Down through the years, I've investigated a number of mystifying animal artworks, depicting species before they were officially discovered by science, or in locations far removed from where they are officially known to exist. Examples from the former category include various anachronistic representations of kangaroos (one of which I documented in my book The Unexplained, 1996); and the following case is a prime example (but one hitherto undocumented by me) from the latter category. So I am greatly indebted to correspondent Cristian Nahuel Rojas Mendoza for very kindly bringing it to my attention, on 17 December 2022, and which I lost no time in subsequently investigating – thanks, Cristian!

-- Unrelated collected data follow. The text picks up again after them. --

/-- P0, P1, P2 and the reg field are those that the form read from them is encoded with, where the reserved bits are right. -/
theorem evexFormOf_bytes {p0 p1 : Byte} {op3 : Operand3} (legacy : List LegacyByte) (p2 : Byte) (reg : BitVec 3)
    (hfixed : evexMismatch p0 p1 = none) (hp0 : p0.getLsbD 3 = false) (hp1 : p1.getLsbD 2 = true)
    (hx : op3.x = !p0.getLsbD 6) (hb : op3.b = !p0.getLsbD 5) :
    (evexFormOf legacy p0 p1 p2 reg op3).p0 = p0 ∧ (evexFormOf legacy p0 p1 p2 reg op3).p1 = p1 ∧
      (evexFormOf legacy p0 p1 p2 reg op3).p2 = p2 ∧ (evexFormOf legacy p0 p1 p2 reg op3).dst.extractLsb' 0 3 = reg := by
  have key0 : ∀ p : Byte, p.extractLsb' 0 3 = 2#3 → p.getLsbD 3 = false →
      (~~~(~~~(p.extractLsb' 7 1)) ++ BitVec.ofBool (!!p.getLsbD 6) ++ BitVec.ofBool (!!p.getLsbD 5) ++
        ~~~(~~~(p.extractLsb' 4 1)) ++ 2#4 : BitVec 8) = p := by
    decide
  have key1 : ∀ p : Byte, p.extractLsb' 7 1 = 0#1 → p.extractLsb' 0 2 = 1#2 → p.getLsbD 2 = true →
      (0#1 ++ ~~~(~~~(p.extractLsb' 3 4)) ++ 1#1 ++ 1#2 : BitVec 8) = p := by
    decide
  have key2 : ∀ p : Byte, (BitVec.ofBool (p.getLsbD 7) ++ p.extractLsb' 5 2 ++ BitVec.ofBool (p.getLsbD 4) ++
      ~~~(~~~(p.extractLsb' 3 1)) ++ p.extractLsb' 0 3 : BitVec 8) = p := by
    decide
  have key3 : ∀ (d e : BitVec 1) (r : BitVec 3), (d ++ e ++ r).extractLsb' 4 1 = d ∧ (d ++ e ++ r).extractLsb' 3 1 = e ∧
      (d ++ e ++ r).extractLsb' 0 3 = r := by
    decide
  have key4 : ∀ (d : BitVec 1) (v : BitVec 4), (d ++ v).extractLsb' 4 1 = d ∧ (d ++ v).extractLsb' 0 4 = v := by
    decide
  unfold evexMismatch at hfixed
  split at hfixed
  · cases hfixed
  next hmap =>
    split at hfixed
    · cases hfixed
    next hw =>
      split at hfixed
      · cases hfixed
      next hpp =>
        obtain ⟨hd4, hd3, hlow⟩ := key3 (~~~(p0.extractLsb' 4 1)) (~~~(p0.extractLsb' 7 1)) reg
        obtain ⟨hs4, hs⟩ := key4 (~~~(p2.extractLsb' 3 1)) (~~~(p1.extractLsb' 3 4))
        refine ⟨?_, ?_, ?_, hlow⟩
        · simp only [EvexForm.p0, evexFormOf, hd4, hd3, hx, hb]
          exact key0 p0 (not_not.1 hmap) hp0
        · simp only [EvexForm.p1, evexFormOf, hs]
          exact key1 p1 (not_not.1 hw) (not_not.1 hpp) hp1
        · simp only [EvexForm.p2, evexFormOf, hs4]
          exact key2 p2

theorem of_vexChecks_eq_none {bad : Bool} {f : VexForm} (h : vexChecks bad f = none) : f.size ≤ 15 ∧ bad = false := by
  unfold vexChecks at h
  split at h
  · cases h
  next hsize => exact ⟨not_lt.1 hsize, by simpa using h⟩
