-- ==== Sys2Proof/Certificates/Slice0/Obligations.lean ====
section
/-! DEFINITION. The statements for the provers. Each docstring names the rules of spec/ it formalises. Where a
statement rests on a choice of the model, the docstring names the log entry. -/

open Sys2Proof Sys2Proof.Machine

/-! ### Encoding -/

/-- Words of V-ENC1 and V-ENC2 (95_test_vectors.md): one for every format, and one for each refusal. -/
def Obligations.VectorWordsDecode : Prop :=
  decode 0x01002580#32 = .ok (.begin 9600#24) ∧
  decode 0x02000000#32 = .ok .baudRate ∧
  decode 0x030000FF#32 = .ok (.setTransmitEnablePin noPin) ∧
  decode 0x04000001#32 = .ok (.enableIntTx true) ∧
  decode 0x09000041#32 = .ok (.write 0x41#8) ∧
  decode 0x0B000000#32 = .ok (.enableRx false) ∧
  decode 0x0E000007#32 = .ok (.onReceive 7#24) ∧
  decode 0x10000000#32 = .ok .endRx ∧
  decode 0x13000000#32 = .ok .poll ∧
  decode 0x14000000#32 = .error .reservedOpcode ∧
  decode 0x0B000002#32 = .error .reservedBits

/-- R70 to R73: the decoder reads back every instruction from its own word, with every operand at every value. -/
def Obligations.DecodeInvertsEncode : Prop := ∀ i : Instr, decode (encode i) = .ok i

/-- R76: no word stands for two commands and no command has two words; a decoded word is the word of what it
decodes to. -/
def Obligations.DecodedWordIsEncoding : Prop := ∀ (w : Word) (i : Instr), decode w = .ok i → encode i = w

/-- R73: a word selects the row whose `w & mask = match`, and at most one row matches. -/
def Obligations.WordSelectsMatchingRow : Prop :=
  ∀ w : Word,
    (∀ r ∈ opcodeTable, w &&& r.mask = r.pattern ↔ ∃ i, decode w = .ok i ∧ i.mnemonic = r.mnemonic) ∧
    (∀ r ∈ opcodeTable, ∀ r' ∈ opcodeTable, w &&& r.mask = r.pattern → w &&& r'.mask = r'.pattern → r = r')

/-- R74, R75: what the command port refuses as a reserved encoding, and what the two refusals leave: every other word
decodes to a command. -/
def Obligations.ReservedEncodingsRefused : Prop :=
  ∀ (w : Word) (s : State), s.busy = false → s.destroyed = false → s.refusal = none →
    (((opField w).toNat = 0 ∨ 0x14 ≤ (opField w).toNat) → runMove (.command w) s = .refused .reservedOpcode) ∧
    (∀ r ∈ opcodeTable, opField r.pattern = opField w → w &&& r.mask ≠ r.pattern →
      runMove (.command w) s = .refused .reservedBits) ∧
    (∀ r ∈ opcodeTable, w &&& r.mask = r.pattern → ∃ i, decode w = .ok i ∧ runMove (.command w) s = exec i s)

/-- R83: a pseudo-instruction stands for one `write` a byte, in order, whatever its bytes; a number that is no byte
makes the line none. -/
def Obligations.PseudoInstructionsExpand : Prop :=
  (∀ bytes : List Byte,
    (bytes ≠ [] → (SourceLine.writeBytes (bytes.map BitVec.toNat)).instrs = some (bytes.map Instr.write)) ∧
    (SourceLine.writeString (bytes.map BitVec.toNat)).instrs = some (bytes.map Instr.write)) ∧
  (∀ codes : List Nat, (∃ n ∈ codes, 256 ≤ n) →
    (SourceLine.writeBytes codes).instrs = none ∧ (SourceLine.writeString codes).instrs = none)

/-- R82: the rule's four examples, and a line of each pseudo-instruction. -/
def Obligations.AssemblerExamples : Prop :=
  Assembler.assembleLine "begin 9600" = some [0x01002580#32] ∧
  Assembler.assembleLine "write 'A'" = some [0x09000041#32] ∧
  Assembler.assembleLine "enableRx 0" = some [0x0B000000#32] ∧
  Assembler.assembleLine "setTransmitEnablePin none" = some [0x030000FF#32] ∧
  Assembler.assembleLine "writeString \"AB\" # two bytes" = some [0x09000041#32, 0x09000042#32] ∧
  Assembler.assembleLine "writeBytes 0x41, 66" = some [0x09000041#32, 0x09000042#32]

/-! ### The step and the port -/

/-- A step runs the decoded instruction (R45, R55, R77): at a turn in which the host presents the word of `i` to a block
that is neither busy nor marked, the step is `exec i`, in the state with the turn used up and its readings on the input ports. That
turns come from a schedule is log 4. -/
def Obligations.StepRunsPresentedCommand : Prop :=
  ∀ (s : State) (t : Turn) (rest : List Turn) (w : Word) (i : Instr),
    s.schedule = t :: rest → t.move = .command w → decode w = .ok i → s.busy = false → s.destroyed = false →
    s.refusal = none →
    step s = exec i
      { s with schedule := rest, cycle := s.cycle + BitVec.ofNat 32 t.elapsed, rxIn := t.level,
               platformMask := t.masked }

/-- R77, R217: a word presented while `busy = 1` is refused HostBusy, whatever word it is, reserved ones too. -/
def Obligations.BusyRefusesEveryWord : Prop :=
  ∀ (s : State) (t : Turn) (rest : List Turn) (w : Word),
    s.schedule = t :: rest → t.move = .command w → s.busy = true → s.refusal = none →
    step s = .refused .hostBusy

/-- R246, X8: destruction detaches the edge interrupt and releases the storage, and every command after it is refused.
The cursors of the released ring are log 13's choice. -/
def Obligations.DestructionEndsCommands : Prop :=
  (∀ (s : State) (t : Turn) (rest : List Turn), s.schedule = t :: rest → t.move = .destroy → s.busy = false →
    s.destroyed = false → s.refusal = none →
    ∃ s', step s = .next s' ∧ s'.destroyed = true ∧ s'.rxEnabled = false ∧ s'.buf = [] ∧ s'.outputs = s.outputs) ∧
  (∀ (s : State) (t : Turn) (rest : List Turn) (w : Word), s.schedule = t :: rest → t.move = .command w →
    s.busy = false → s.destroyed = true → s.refusal = none → step s = .refused .destroyed)

/-- R19, R241: with no turn left nobody moves and the block stands still. That an empty schedule is answered so is
log 4's choice. -/
def Obligations.NoTurnLeavesTheState : Prop := ∀ s : State, s.schedule = [] → step s = .next s

/-! ### The converter -/

/-- R90: `Period` rounds the quotient down and rejects exactly rate 0, a quotient of 0 and a frame of 2^32 cycles or
more. -/
def Obligations.PeriodIsRoundedQuotient : Prop :=
  ∀ (f : Nat) (b : Rate),
    (periodOf f b = .error .zeroBaud ↔ b.toNat = 0) ∧
    (periodOf f b = .error .periodZero ↔ b.toNat ≠ 0 ∧ f < b.toNat) ∧
    (periodOf f b = .error .frameTooLong ↔ b.toNat ≠ 0 ∧ 2 ^ 32 ≤ 10 * (f / b.toNat)) ∧
    (∀ p : Word, periodOf f b = .ok p ↔
      b.toNat ≠ 0 ∧ b.toNat ≤ f ∧ 10 * (f / b.toNat) < 2 ^ 32 ∧ p.toNat = f / b.toNat)

/-- R93: the sample offsets and the TX deadlines, and that with an accepted period each of them fits 32 bits. -/
def Obligations.FrameOffsetsFitTheCounter : Prop :=
  ∀ (f : Nat) (b : Rate) (p : Word), periodOf f b = .ok p →
    10 * p.toNat < 2 ^ 32 ∧
    (∀ i < 8, mid p.toNat i = (i + 1) * p.toNat + p.toNat / 2 ∧ mid p.toNat i < 9 * p.toNat) ∧
    (∀ k ≤ 10, deadline p.toNat k = k * p.toNat ∧ deadline p.toNat k ≤ 10 * p.toNat)

/-- R114, R41: elapsed time is subtraction that wraps modulo 2^32, and it is the true time below 2^32 cycles. -/
def Obligations.ElapsedTimeWraps : Prop :=
  (∀ ref t : Word, elapsedSince ref t = (2 ^ 32 + t.toNat - ref.toNat) % 2 ^ 32) ∧
  (∀ (ref : Word) (d : Nat), d < 2 ^ 32 → elapsedSince ref (ref + BitVec.ofNat 32 d) = d)

/-- R180, R92, with R43: `begin`. That its drive event carries the counter of its turn is the model's reading of R43 and R222
(log 12). A rejected rate is refused: the state is marked and there is no response, and from then on only time and `baudRate` go
on (log 10). An accepted one sets the rate, the period and the two validity flags,
drives the transmit pin to idle and attaches reception where they are valid, responds 0, and changes nothing else. -/
def Obligations.BeginConfigures : Prop :=
  ∀ (s : State) (baud : Rate),
    encode (.begin baud) = 0x01#8 ++ baud ∧
    (∀ e, periodOf s.platform.fClk baud = .error e →
      ∃ t, exec (.begin baud) s = .next t ∧ t.refusal = some .badBaud ∧ t.outputs = s.outputs ∧
        ∀ m, m ≠ .pass → (∀ w, m = .command w → decode w ≠ .ok .baudRate) → runMove m t = .refused .badBaud) ∧
    (∀ p, periodOf s.platform.fClk baud = .ok p →
      exec (.begin baud) s = .next
        { s with
          baud := baud
          period := p
          rxValid := s.construction.rxPin != noPin && s.platform.validRx.contains s.construction.rxPin
          txValid := s.construction.txPin != noPin && s.platform.validTx.contains s.construction.txPin
          txLevel := if s.txPinValid then !s.construction.invert else s.txLevel
          rxEnabled := if s.rxPinValid then true else s.rxEnabled
          rxIdx := if s.rxPinValid then .idle else s.rxIdx
          rxAcc := if s.rxPinValid then 0#8 else s.rxAcc
          resp := 0#32
          outputs := s.outputs ++
            (if s.txPinValid then [.drive s.construction.txPin (!s.construction.invert) s.cycle] else []) ++
            [.response 0#32] })

/-- R24, with `PinsAsAssumed` (R249, R12): an accepted `begin` finds a pin valid iff it is assigned and the platform's
predicate is true at it, whichever value that is. -/
def Obligations.BeginValidatesAssumedPins : Prop :=
  ∀ (s : State) (baud : Rate) (p : Word) (rx tx : Bool), periodOf s.platform.fClk baud = .ok p →
    PinsAsAssumed s [(s.construction.rxPin, rx)] [(s.construction.txPin, tx)] →
    ∃ t, exec (.begin baud) s = .next t ∧
      (t.rxValid = true ↔ s.construction.rxPin ≠ noPin ∧ rx = true) ∧
      (t.txValid = true ↔ s.construction.txPin ≠ noPin ∧ tx = true) ∧
      t.rxEnabled = (t.rxValid || s.rxEnabled)

/-- R91: `baudRate` responds the rate, zero-extended, and changes nothing. That is 0 before any accepted `begin`, the requested rate
after one, and after a refused `begin` still the rate of the last accepted one; the mark of the refusal stays (R213). -/
def Obligations.BaudRateResponds : Prop :=
  encode .baudRate = 0x02000000#32 ∧
  (∀ s : State, ∃ v : Word, v.toNat = s.baud.toNat ∧
    exec .baudRate s = .next { s with resp := v, outputs := s.outputs ++ [.response v] }) ∧
  (∀ (p : Platform) (c : Construction) (s : State), construct p c = .next s → s.baud = 0#24) ∧
  (∀ (s : State) (baud : Rate) (p : Word), periodOf s.platform.fClk baud = .ok p →
    ∃ t, exec (.begin baud) s = .next t ∧ t.baud = baud) ∧
  (∀ (s : State) (baud : Rate) (e : BaudRejection) (t t' : Turn) (rest : List Turn), s.schedule = t :: t' :: rest →
    t.move = .command (encode (.begin baud)) → t'.move = .command (encode .baudRate) → s.busy = false →
    s.destroyed = false → s.refusal = none → periodOf s.platform.fClk baud = .error e →
    ∃ (u : State) (v : Word), run 2 s = .next u ∧ v.toNat = s.baud.toNat ∧ u.resp = v ∧
      u.outputs = s.outputs ++ [.response v] ∧ u.refusal = some .badBaud) ∧
  (∀ (s t : State) (r : Refusal), s.refusal = some r → step s = .next t → t.refusal = some r ∧ t.baud = s.baud)

/-! ### The ring and the read surface -/

/-- R52, R120: `available` responds the ring's count, which is the number of bytes committed and not yet read, and changes
nothing. -/
def Obligations.AvailableCountsHeldBytes : Prop :=
  encode .available = 0x05000000#32 ∧
  ∀ s : State, Inv s → ∃ v : Word, v.toNat = (s.head + s.construction.cap - s.tail) % s.construction.cap ∧
    v.toNat = (contents s).length ∧ v.toNat ≤ s.construction.cap - 1 ∧ (contents s = [] ↔ s.head = s.tail) ∧
    exec .available s = .next { s with resp := v, outputs := s.outputs ++ [.response v] }

/-- R122, R54, R79: `peek` responds the oldest byte, or the sentinel on an empty ring, and changes nothing. -/
def Obligations.PeekRespondsOldest : Prop :=
  encode .peek = 0x06000000#32 ∧
  ∀ s : State, Inv s → ∃ v : Word,
    (match contents s with
     | [] => v = 0xFFFFFFFF#32
     | b :: _ => v.toNat = b.toNat) ∧
    exec .peek s = .next { s with resp := v, outputs := s.outputs ++ [.response v] }

/-- R124, R54, R79: `read` responds the oldest byte and removes it, or responds the sentinel and changes nothing. -/
def Obligations.ReadRemovesOldest : Prop :=
  encode .read = 0x07000000#32 ∧
  ∀ s : State, Inv s →
    (contents s = [] →
      exec .read s = .next { s with resp := 0xFFFFFFFF#32, outputs := s.outputs ++ [.response 0xFFFFFFFF#32] }) ∧
    (∀ b rest, contents s = b :: rest → ∃ v : Word, v.toNat = b.toNat ∧
      exec .read s = .next { s with tail := (s.tail + 1) % s.construction.cap, resp := v,
                                    outputs := s.outputs ++ [.response v] } ∧
      contents { s with tail := (s.tail + 1) % s.construction.cap } = rest)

The work of art containing the portrayed out-of-place animal in question is a magnificent yet surprisingly little-known pictorial encyclopaedia in the form of a spectacular mural, entitled Quadro de Historia Natural, Civil y Geografica del Reyno del Peru ('Painting of the Natural, Civil and Geographical History of the Kingdom of Peru'), or QHNCGRP for convenience hereafter in this present ShukerNature blog article of mine. Consisting of numerous miniature oil paintings and accompanying text on a wood panel, it measures a very impressive 128 x 45.25 inches (325 x 115 cm).
QHNCGRP was authored by Basque-born but (for three decades) Peru-based scholar José Ignacio Lequanda, who commissioned French artist Louis Thiébaut to produce the paintings illustrating it, and it was completed in Madrid in 1799 (click here for an extensive article by Daniela Bleichmar documenting its history and contents).
Today, this unique creation is held and displayed at the Museo Nacional de Ciencias Naturales in Madrid, Spain (constituting Spain's national museum of natural history), which has produced an exquisite, lavishly-illustrated website devoted specifically to it (click here to visit the website). I strongly recommend that you access this site while reading my article here, in order to appreciate fully the nature, context, content, and visual beauty of this truly extraordinary, combined work of art and scholarship, and in particular the two items from it under consideration here.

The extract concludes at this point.